General Knowledge Flashcards
Cross-Sectional, Panel Data and Time Series
Cross-sectional data is a sample on different entities, for example firms, households, companies, cities, states, and countries that are observed at a given point in time or in a given period.
Time-series is data for a single entity (firms, households, companies, cities, states, countries) collected at multiple time periods.
Panel data, also called longitudinal data, are data for multiple entities in which each entity is observed at two or more periods.
Explain Standard Deviation and Variation
Both Standard Deviation and Variation measures the “spread” of s probability distribution. The Variation is measured in squared unites, while standard deviation is the square root of this number.
Std is the square root of the variance. Variance is a measure for how far the actual observation is from the observed one, given in square unites. Hence, we use std since its more easy to interpret
What is the difference between Experimental data and observational data
Experimental data comes from an experiment that is designed to investigate the casual effect. Observational data is obtained by measuring actual behaviour outside of an experiment.
Sample Space and events
Sample space is the set of all possible outcomes. An event is what gives the outcomes. So one event might have a huge sample space; lots of things can happen from that event
Probability Distribution of a random variable
The probability distribution lists all possible values for the variable and the probability that each value will occur. These probabilities sum to 1.
Cumulative probability of a random variable
Cumulative probability refers to the likelihood that the value of a random variable is within a given range.
What is Joint probability and distribution
Joint probability is the probability of two events happening together (think venn-diagram). The joint distribution is the probability that X and Y take on certain values. Lets say that X is 1 when its raining and 0 when its not. Y is 1 when there is more than 10 degrees outside and 0 otherwise. The joint distribution of this is the probabilities of how these two scenarios happen, with 4 different outcomes. Each outcome has a probability and summed together they give a value of 1.
Marginal probability distribution
Just another name for its probability distribution. Term is used to distinguish the distribution of Y alone from the joint distribution.
Conditional Distribution
The distribution of a random variable Y conditional on another variable X taking on a specific value.
Conditional Expectation
Conditional expectation means that the value of a variable Y is dependent on the value of another variable X.
Law of iterated Expectations
The expected outcome of one event can be calculated by finding all the probability and expectation for all variables that affects it.
Intuitively: The mean height of adults is the weighted average of the mean heght for men and the mean height for women, weighted by the proportions of men and women. Mean of Y is the weighted average og the conditional expectation of Y given X.

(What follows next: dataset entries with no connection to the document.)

-- ==== Sys2Proof/Machine/Control.lean ====
section
/-! DEFINITION. The control command (spec 40_control). -/

namespace Sys2Proof.Machine

/-- `NOP` (40_control R185): nothing but the completion. -/
def execNop (s : State) : Host.Outcome State Fault Refusal := finish s (.ok s)

end Sys2Proof.Machine
end

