-- ==== Sys2Proof/Machine/Segmenter.lean ====
section
/-! DEFINITION. The block segmenter: `SEG.RESET`, `SEG.FEED`, `SEG.UNPAD` (spec 42_segmenter). -/

namespace Sys2Proof.Machine

/-- `CfgCheck` of `SEG_CFG` and `SEG_BLKBITS` (R304): the configuration `SEG.RESET` latches, or `CONFIG` 1, 2, 3. -/
def segConfig (s : State) : Except CmdError PadCfg := do
  let bb := s.segBlkBits.toNat
  match schemeOfCode (s.segCfg.extractLsb' 0 3) with
  | none => .error { code := .config, sub := 1#8 }
  | some sc =>
    let c : PadCfg :=
      { scheme := sc, w := mdWordOfCode (s.segCfg.extractLsb' 4 2), lenBe := s.segCfg.getLsbD 6,
        dbit := s.segCfg.getLsbD 7, blockBits := bb }
    check (legalBlockBits bb) .config 2#8
    check c.fieldFits .config 3#8
    pure c

/-- `SEG.RESET` (R303): the configuration is latched and a new message begins. -/
def execSegReset (s : State) : Host.Outcome State Fault Refusal :=
  finish s ((segConfig s).map
    (fun c => { s with seg := { cfg := c, processed := 0#64, finalized := false, lastPad := 0#12 } }))

/-- What a `SEG.FEED` writes (R305). -/
structure FeedPlan where
  /-- the bytes for `DBUF[ARG3..)` -/
  out : List Byte
  /-- the segmenter afterwards -/
  seg : SegState
  /-- `RESULT1`, the blocks written -/
  blocks : Nat
  deriving DecidableEq, Repr

/-- The message length `L`: the declared one, which must not exceed the input, or `8n` (R306). -/
def feedLength (decl : Bool) (n declared : Nat) : Except CmdError Nat :=
  if decl then do
    check (decide (declared ≤ 8 * n)) .padding 3#8
    pure declared
  else pure (8 * n)

/-- The blocks of a message `m` fed to segmenter `g` (R305, R310, R311, R319): the whole blocks as they are, and with
`pad` the padded tail. -/
def feedMessage (pad : Bool) (g : SegState) (m : List Bool) : FeedPlan :=
  let k := m.length / g.cfg.blockBits
  let whole := packBits (m.take (k * g.cfg.blockBits))
  let p := g.processed + BitVec.ofNat 64 m.length
  if pad then
    let t := padTail g.cfg (m.drop (k * g.cfg.blockBits)) p.toNat
    { out := whole ++ packBits t.bits, blocks := k + t.blocks
      seg := { g with processed := p, finalized := true, lastPad := BitVec.ofNat 12 t.padBits } }
  else { out := whole, blocks := k, seg := { g with processed := p } }

/-- The computation of `SEG.FEED` with its checks in the order of R305. -/
def feedPlan (pad decl : Bool) (s : State) : Except CmdError FeedPlan := do
  check (!s.seg.finalized) .padding 2#8
  checkRange s.u0 s.u1
  let len ← feedLength decl s.u1 s.u2
  let t := len % s.seg.cfg.blockBits
  check (pad || decide (t = 0)) .padding 1#8
  check (!(pad && s.seg.cfg.scheme.wholeBytes) || decide (t % 8 = 0)) .padding 5#8
  let plan := feedMessage pad s.seg ((streamBits (s.memRead s.u0 s.u1)).take len)
  checkRange s.u3 plan.out.length
  pure plan

/-- `SEG.FEED` (R305). -/
def execSegFeed (pad decl : Bool) (s : State) : Host.Outcome State Fault Refusal :=
  finishRead s ((feedPlan pad decl s).map
    (fun p => (({ s with seg := p.seg }.memWrite s.u3 p.out).setResult0 p.out.length).setResult1 p.blocks))

/-- The message length `SEG.UNPAD` finds, in bits (R320). -/
def segUnpadLength (s : State) : Except CmdError Nat := do
  checkRange s.u0 s.u1
  unpad s.seg.cfg (s.memRead s.u0 s.u1) s.seg.lastPad.toNat

/-- `SEG.UNPAD` (R320): the length in bits and in bytes, nothing else. -/
def execSegUnpad (s : State) : Host.Outcome State Fault Refusal :=
  finishRead s ((segUnpadLength s).map (fun l => (s.setResult0 l).setResult1 (ceilDiv l 8)))

end Sys2Proof.Machine
end

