/-- A soft reset during a command abandons it, and only its destination range may be lost (which range: log 9).
Rules: R603, R602 (derived). -/
def Obligations.SoftResetAbandonsTheCommand : Prop :=
  ∀ (s : State) (rest : List Event) (w : Word), s.busy = true → s.agenda = .write 0x008#13 w :: rest →
    w.getLsbD 1 = true →
    ∃ t, step s = .next t ∧ t.done = false ∧
      { t with dbuf := [], draws := 0, port := PrimPort.reset } =
        { State.resetWith s.primWidth with agenda := rest, rdata := s.rdata } ∧
      (runningDest s = none → ∀ x, Memory.byte? t.dbuf x = Memory.byte? s.dbuf x) ∧
      (∀ a n, runningDest s = some (a, n) → sameOutside s t a n ∧
        ∀ x, Memory.byte? t.dbuf x = Memory.byte? s.dbuf x ∨ Memory.byte? t.dbuf x = none) ∧
      (∀ (va : VReg) (bo : BitOrder), decode s.cmd = .ok (.bvStb va bo) →
        s.arg0.toNat + ((s.vreg va).size + 7) / 8 ≤ 4096 →
        runningDest s = some (s.arg0.toNat, ((s.vreg va).size + 7) / 8)) ∧
      (∀ (va : VReg) (big : Bool), decode s.cmd = .ok (.bvPack va big) →
        s.arg0.toNat + ((s.vreg va).size + 7) / 8 ≤ 4096 →
        runningDest s = some (s.arg0.toNat, ((s.vreg va).size + 7) / 8)) ∧
      ((decode s.cmd = .ok .modeGetiv ∨ decode s.cmd = .ok .modeGetctr) →
        s.arg0.toNat + s.primWidth.bytes ≤ 4096 → runningDest s = some (s.arg0.toNat, s.primWidth.bytes)) ∧
      (∀ (pad decl : Bool) (n : Nat), decode s.cmd = .ok (.segFeed pad decl) → s.seg.cfg.legal = true →
        s.seg.finalized = false → s.arg0.toNat + s.arg1.toNat ≤ 4096 → feedBits decl s ≤ 8 * s.arg1.toNat →
        (pad = false → feedBits decl s % s.seg.cfg.blockBits = 0) →
        (pad = true → s.seg.cfg.scheme = .pkcs7 ∨ s.seg.cfg.scheme = .x923 →
          feedBits decl s % s.seg.cfg.blockBits % 8 = 0) →
        n = (feedBits decl s + (if pad then (padTail s.seg.cfg
            ((feedMsg decl s).drop (feedBits decl s / s.seg.cfg.blockBits * s.seg.cfg.blockBits))
            (s.seg.processed + BitVec.ofNat 64 (feedBits decl s)).toNat).padBits else 0) + 7) / 8 →
        s.arg3.toNat + n ≤ 4096 → runningDest s = some (s.arg3.toNat, n)) ∧
      (∀ n : Nat, decode s.cmd = .ok .modeEnc → modeConfigOk s → modeStateOk s →
        s.arg0.toNat + s.arg1.toNat ≤ 4096 →
        ((∃ sc, modeField s ≤ 1 ∧ schemeOfCode (s.modeCfg.extractLsb' 4 3) = some sc ∧
            (sc = .none → s.arg1.toNat % s.primWidth.bytes = 0) ∧
            n = (paddedMessage (modePadCfg s sc) s.primWidth.bytes (modeMsg s)).length) ∨
          ((modeField s = 2 ∨ modeField s = 3) ∧ s.primWidth.bytes ≤ s.arg1.toNat ∧ n = s.arg1.toNat) ∨
          (modeField s = 4 ∧ n = s.arg1.toNat)) →
        s.arg2.toNat + n ≤ 4096 → runningDest s = some (s.arg2.toNat, n)) ∧
      (decode s.cmd = .ok .modeDec → modeConfigOk s → modeStateOk s → s.arg0.toNat + s.arg1.toNat ≤ 4096 →
        (modeField s ≤ 1 → s.arg1.toNat % s.primWidth.bytes = 0) →
        ((modeField s = 2 ∨ modeField s = 3) → s.primWidth.bytes ≤ s.arg1.toNat) →
        s.arg2.toNat + s.arg1.toNat ≤ 4096 → runningDest s = some (s.arg2.toNat, s.arg1.toNat)) ∧
      (∀ i : Instr, decode s.cmd = .ok i →
        (opcodeByte i ∉ [0x12#8, 0x2D#8, 0x31#8, 0x40#8, 0x41#8, 0x43#8, 0x45#8] ∨ (raises i s ∧ i ≠ .modeDec) ∨
          (i = .modeDec ∧ (¬ modeConfigOk s ∨ ¬ modeStateOk s ∨ 4096 < s.arg0.toNat + s.arg1.toNat ∨
            (modeField s ≤ 1 ∧ s.arg1.toNat % s.primWidth.bytes ≠ 0) ∨
            ((modeField s = 2 ∨ modeField s = 3) ∧ s.arg1.toNat < s.primWidth.bytes) ∨
            4096 < s.arg2.toNat + s.arg1.toNat))) → runningDest s = none) ∧
      (∀ e, decode s.cmd = .error e → runningDest s = none)

/-- A write of CMD is accepted while idle and dropped while busy; a read returns the accepted word. Rules: R44. -/
def Obligations.CommandWordAcceptedOrDropped : Prop :=
  ∀ (s : State) (c : Word),
    (s.busy = false → hostWrite 0x010#13 c s =
      { s with cmd := c, busy := true, port := { s.port with outstanding := none, answered := 0 } }) ∧
    (s.busy = true → hostWrite 0x010#13 c s = { s with ovr := true }) ∧
    hostRead 0x010#13 s = { s with rdata := s.cmd } ∧ State.reset.cmd = 0#32

/-- What the host can do while a command runs. Rules: R110, R42, R44, R610 (derived). -/
def Obligations.BusyWindow : Prop :=
  ∀ (s : State) (w : Word), s.busy = true →
    (∀ o : HostOffset, (0x1000#13 ≤ o ∨ o ∈ [0x014#13, 0x018#13, 0x01C#13, 0x020#13, 0x030#13, 0x034#13, 0x050#13]) →
      hostWrite o w s = { s with accErr := true }) ∧
    (∀ o : HostOffset, 0x1000#13 ≤ o → hostRead o s = { s with rdata := 0#32, accErr := true }) ∧
    hostWrite 0x010#13 w s = { s with ovr := true } ∧
    (w.getLsbD 1 = false → hostWrite 0x008#13 w s = { s with ie := w.getLsbD 0 }) ∧
    (∀ (o : HostOffset) (r : HostReg), hostRegAt o.toNat = some r → hostRead o s = { s with rdata := regRead r s }) ∧
    (hostWrite 0x00C#13 w s).busy = true ∧ (hostWrite 0x00C#13 w s).cmd = s.cmd
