theorem Paddable.length_paddedBits (h : Paddable c m) (p : Nat) (hnone : c.scheme ≠ .none) :
    (paddedBits c m p).length = (m.length / c.blockBits + (paddedTail c m p).blocks) * c.blockBits := by
  rw [paddedBits, List.length_append, length_take_wholeBlocks, (h.tail_blocks p hnone).1, Nat.add_mul]

/-- The bytes of a padded message, but under `NONE`: a whole number of blocks. -/
theorem Paddable.length_out (h : Paddable c m) (p : Nat) (hnone : c.scheme ≠ .none) :
    (packBits (paddedBits c m p)).length =
      (m.length / c.blockBits + (paddedTail c m p).blocks) * (c.blockBits / 8) := by
  have h8 := Nat.mul_div_cancel' (PadCfg.eight_dvd_blockBits h.legal)
  have hmul := Nat.mul_left_comm 8 (m.length / c.blockBits + (paddedTail c m p).blocks) (c.blockBits / 8)
  rw [length_packBits, h.length_paddedBits p hnone]
  rw [h8] at hmul
  omega

theorem Paddable.streamBits_out (h : Paddable c m) (p : Nat) (hnone : c.scheme ≠ .none) :
    streamBits (packBits (paddedBits c m p)) = paddedBits c m p := by
  have h8 : 8 ∣ (m.length / c.blockBits + (paddedTail c m p).blocks) * c.blockBits :=
    (PadCfg.eight_dvd_blockBits h.legal).mul_left _
  exact streamBits_packBits (_ / 8) ((h.length_paddedBits p hnone).trans (Nat.mul_div_cancel' h8).symm)

theorem Paddable.wholeBlocks_out (h : Paddable c m) (p : Nat) (hnone : c.scheme ≠ .none) (hzero : c.scheme ≠ .zero) :
    c.wholeBlocks (packBits (paddedBits c m p)).length := by
  have hpos : 1 ≤ m.length / c.blockBits + (paddedTail c m p).blocks :=
    (one_le_blocks hnone hzero).trans (Nat.le_add_left _ _)
  rw [PadCfg.wholeBlocks, h.length_out p hnone]
  exact ⟨Nat.le_mul_of_pos_left _ hpos, Nat.mul_mod_left _ _⟩

/-- The last one or two blocks reach back to the last whole block of the message (R327). -/
theorem Paddable.lastBlocks_le (h : Paddable c m) (p : Nat) (hnone : c.scheme ≠ .none) {r : Nat}
    (hr : (paddedTail c m p).blocks ≤ r) :
    8 * (packBits (paddedBits c m p)).length - r * c.blockBits ≤ m.length := by
  rw [← length_streamBits, h.streamBits_out p hnone, h.length_paddedBits p hnone, ← Nat.sub_mul]
  exact (Nat.mul_le_mul_right _ (Nat.sub_le_iff_le_add.mpr (Nat.add_le_add_left hr _))).trans
    (Nat.div_mul_le_self m.length c.blockBits)

theorem Paddable.tailStart_le (h : Paddable c m) (p : Nat) (hnone : c.scheme ≠ .none) :
    tailStart c (packBits (paddedBits c m p)).length ≤ m.length := by
  have hpos : 0 < c.blockBits / 8 := Nat.div_pos (PadCfg.blockBits_of_legal h.legal).2.1 (by decide)
  have hblocks := (h.tail_blocks p hnone).2
  refine h.lastBlocks_le p hnone ?_
  rw [h.length_out p hnone, PadCfg.blockBytes, Nat.mul_div_cancel _ hpos]
  exact le_min hblocks (Nat.le_add_left _ _)

/-! ## Removing what was added, scheme by scheme (R328) -/

theorem unpad_out_of_none (hs : c.scheme = .none) :
    unpad c (packBits (paddedBits c m p)) (paddedTail c m p).padBits = .ok (8 * ((m.length + 7) / 8)) := by
  have hbits : paddedBits c m p = m ++ [] :=
    paddedBits_eq (by rw [paddedTail, padTail_of_none hs, List.append_nil]; rfl)
  rw [unpad_of_none hs, length_packBits, hbits, List.append_nil]

theorem Paddable.unpad_out_of_zero (h : Paddable c m) (hs : c.scheme = .zero) :
    unpad c (packBits (paddedBits c m p)) (paddedTail c m p).padBits = .ok m.length := by
  have hbits : paddedBits c m p = m ++ List.replicate (paddedTail c m p).padBits false :=
    paddedBits_eq (by rw [paddedTail, padTail_of_zero hs]; exact padZero_bits _ _)
  have hstream := h.streamBits_out p (by rw [hs]; decide)
  have hlen : 8 * (packBits (paddedBits c m p)).length = m.length + (paddedTail c m p).padBits := by
    rw [← length_streamBits, hstream, hbits, List.length_append, List.length_replicate]
  have hzeros : endsInZeros (packBits (paddedBits c m p)) (paddedTail c m p).padBits := by
    refine ⟨by omega, fun j hlo hhi => ?_⟩
    rw [streamBit_eq, hstream, hbits, List.getD_append_right _ _ _ _ (by omega), List.getD_eq_getElem?_getD,
      List.getElem?_replicate]
    split_ifs <;> rfl
  rw [unpad_of_zero hs, unpadZero_of_zeros hzeros, hlen, Nat.add_sub_cancel]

What is the Standard Error in a regression?
- how accurately your sample data represents the whole population
- how accurate your regression fits real population
- mean distance between regression line and the actual observation
Intuitively: Think of a linear regression. For each point, The actual value will probabily not be similar to the expected value. The Standard Error is the mean distance between the observed value and the expected value (regression)
Formula is:
SSR/(n - 2)
n - 2 because it is correcting a bias with two regressor coefficients that were estimated (B0 and B1)
Note:
- SER measures the mean of the variation
- sd measures the amount of variation
Kurtosis
Kurtosis is how much mass the distribution has in its tails, and is therefore a measure of how much of the variance of Y that arises from extreme values. Extreme values are called outliers. The greater the kurtosis of a distribution is, the more likely it is to have outliers.
The kurtosis of a distribution is a measure of how much mass is in its tails and therefore is a measure of how much of the variance of Y arises from extreme values. BTW: An extreme value of Y is called an outlier.
Skewness
Skewness can be quantified as a representation of the extent to which a given distribution varies from a normal distribution. A normal distribution has a skew of zero, represented with equal weight on each tail.
If you are measuring height, you might get a mean of 172 with the tails being equally weighted.
If you are measuring income for people working 100%, few people will have an income under 300K. From 300K to 600K, there will probably be a steep increase. From 600K and to infinity, there will be fewer and fewer people, and the curve will be less and less steep. This means that we get the “long tail” on the right side. “long tail” on right side can be called a “positive skew”, so we can say that the distribution is positively skewed.
If we have an easy exam, and a lot of people get A’s or B’s, we will have a negative skew. The long tail will be on the left side, and slowly increase until it hits C or B. From there it will go steeply up. ‘
I.I.D
Independent and Identically distributed
Independent: The result from one event does not have any impact on the other event. So if you roll two dices, the result you got on the first dice does not affect the sum you will get on the second.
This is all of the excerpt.